◆ **Goal of the exercise**: The line that contains "def State.refWindows (s" marks the end: retype the data below exactly from its first line through that line.

┏━━

/-- Whole milliseconds counted since counting began. -/
def State.refWindows (s : State) : Nat := (s.now - s.tu.refFrom) / ticksOfMs 1

/-- The REFCLK count of the m-th millisecond, nominally 100,000; 0 before the first is over and while REFCLK is lost (R309, R314). -/
def State.refCount (s : State) (m : Nat) : Nat :=
  if decide (m = 0) || s.tu.refLost then 0 else (Config.refCount (s.tu.refFrom + m * ticksOfMs 1)).toNat

/-- A REFCLK count is judged against the declared tolerance (R450). -/
def State.judgeCount (s : State) (m : Nat) : State :=
  let off : Int := (s.refCount m : Int) - 100000
  if s.refTolerance < 10 * off.natAbs then s.logOnce evRefRange 1 else s.endRun evRefRange 1

/-- The counts of n milliseconds, from the m-th on. -/
def State.judgeCounts (s : State) (m : Nat) : Nat → State
  | 0 => s
  | n + 1 => (s.judgeCount m).judgeCounts (m + 1) n

/-- With a board table loaded, every count is judged as its millisecond ends (R4, R450). -/
def State.judgeRefclk (s : State) : State :=
  if s.board.isEmpty || decide (s.refWindows ≤ s.tu.refSeen) then s
  else
    let t := s.judgeCounts (s.tu.refSeen + 1) (s.refWindows - s.tu.refSeen)
    { t with tu := { t.tu with refSeen := s.refWindows } }

/-- A board table is taken; the count that stands is the next to be judged. -/
def State.putBoard (s : State) (ws : List Word) : State :=
  { s with board := ws, tu := { s.tu with refSeen := s.refWindows - 1 } }

/-- BOARD_TABLE_LOAD. A packet that gives a word at or beyond N_b is refused as it comes (log entry 14). -/
def boardTableLoadSpec : CmdSpec where
  op := 0x020
  continued := true
  state := fun _ s => denyIf s.dramOn stateDeny
  layout := fun p _ =>
    let n := fld (p.w 4) 14 0
    firstDeny [denyIf (decide (p.len < 7) || decide (1024 < p.len)) lengthDeny,
      denyIf (reservedSet (p.w 4) (mask 14 0) || reservedSet (p.w 5) (mask 13 0) || decide (n < 4) || decide (16384 < n) ||
        decide (n < fld (p.w 5) 13 0 + (p.params.length - 2))) fieldDeny]
  own := fun p s _ => boardChainDeny (chainOf 0x020 p s) (fld (p.w 4) 14 0)
  act := fun p s _ _ => { s := s.putBoard ((boardTable (chainOf 0x020 p s) (fld (p.w 4) 14 0)).getD []) }

/-- DRAM size in MiB from section 0x01 (Table 17-4); 0 without it. -/
def State.dramMiB (s : State) : Nat := match s.boardSection 1 with | some ws => 2048 * 2 ^ fld (ws.headD 0) 1 0 | none => 0

/-! ### PING, GET_INFO, GET_STATUS -/

/-- PING returns its words (R442). -/
def pingSpec : CmdSpec where
  op := 0x001
  act := fun p s _ _ => { s := s, words := p.params }

/-- Text as four words, first character in [7:0] (Table 15-5). -/
def asciiWords (cs : List Nat) : List Word :=
  (span 0 4).map fun i => w32 (cs.getD (4 * i) 0 + cs.getD (4 * i + 1) 0 * 2 ^ 8 + cs.getD (4 * i + 2) 0 * 2 ^ 16 + cs.getD (4 * i + 3) 0 * 2 ^ 24)

/-- The temperature grade's letter. -/
def gradeLetter : Nat := if Config.gradeE then 0x45 else 0x41

/-- The fuse-map letter: A, or the suffix of a custom map (Table 00-3). -/
def fuseLetter : Nat := Config.fuseSuffix.elim 0x41 fun x => 0x41 + x.val

/-- "AXK-8192-BA" or "AXK-8192-BE", with a hyphen and the suffix letter for a custom fuse map (R5, Table 00-3). -/
def orderingCode : List Nat :=
  [0x41, 0x58, 0x4B, 0x2D, 0x38, 0x31, 0x39, 0x32, 0x2D, 0x42, gradeLetter] ++ Config.fuseSuffix.elim [] fun x => [0x2D, 0x41 + x.val]

/-- The running firmware version (R452): the patch's, else the ROM's. -/
def State.fwVersion (s : State) : Word := match s.fw.patch with | some im => im.getD 2 0 | none => Config.romVersion

/-- Silicon revision B1 as GET_INFO w8 [23:8] gives it (R443): the letter B and the number 1. -/
def siliconRevision : Nat := 0x142

/-- The words of Table 15-5. -/
def State.infoWords (s : State) : List Word :=
  asciiWords orderingCode ++
  [w32 (fuseLetter + siliconRevision * 2 ^ 8), s.fwVersion, Config.romVersion, w32 (Config.serial.toNat % 2 ^ 32), w32 (Config.serial.toNat / 2 ^ 32),
   w32 (0xF + 6 * 2 ^ 8 + 32 * 2 ^ 16), w32 s.dramMiB] ++ ((s.boardSection 4).getD [0, 0, 0, 0])

/-- GET_INFO (R443). -/
def getInfoSpec : CmdSpec where
  op := 0x002
  layout := fun p _ => lenIs p 4
  act := fun _ s _ _ => { s := s, words := s.infoWords }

┗━━

◆ **Solution to this task**:
/-- Whole milliseconds counted since counting began. -/
def State.refWindows (s : State) : Nat := (s.now - s.tu.refFrom) / ticksOfMs 1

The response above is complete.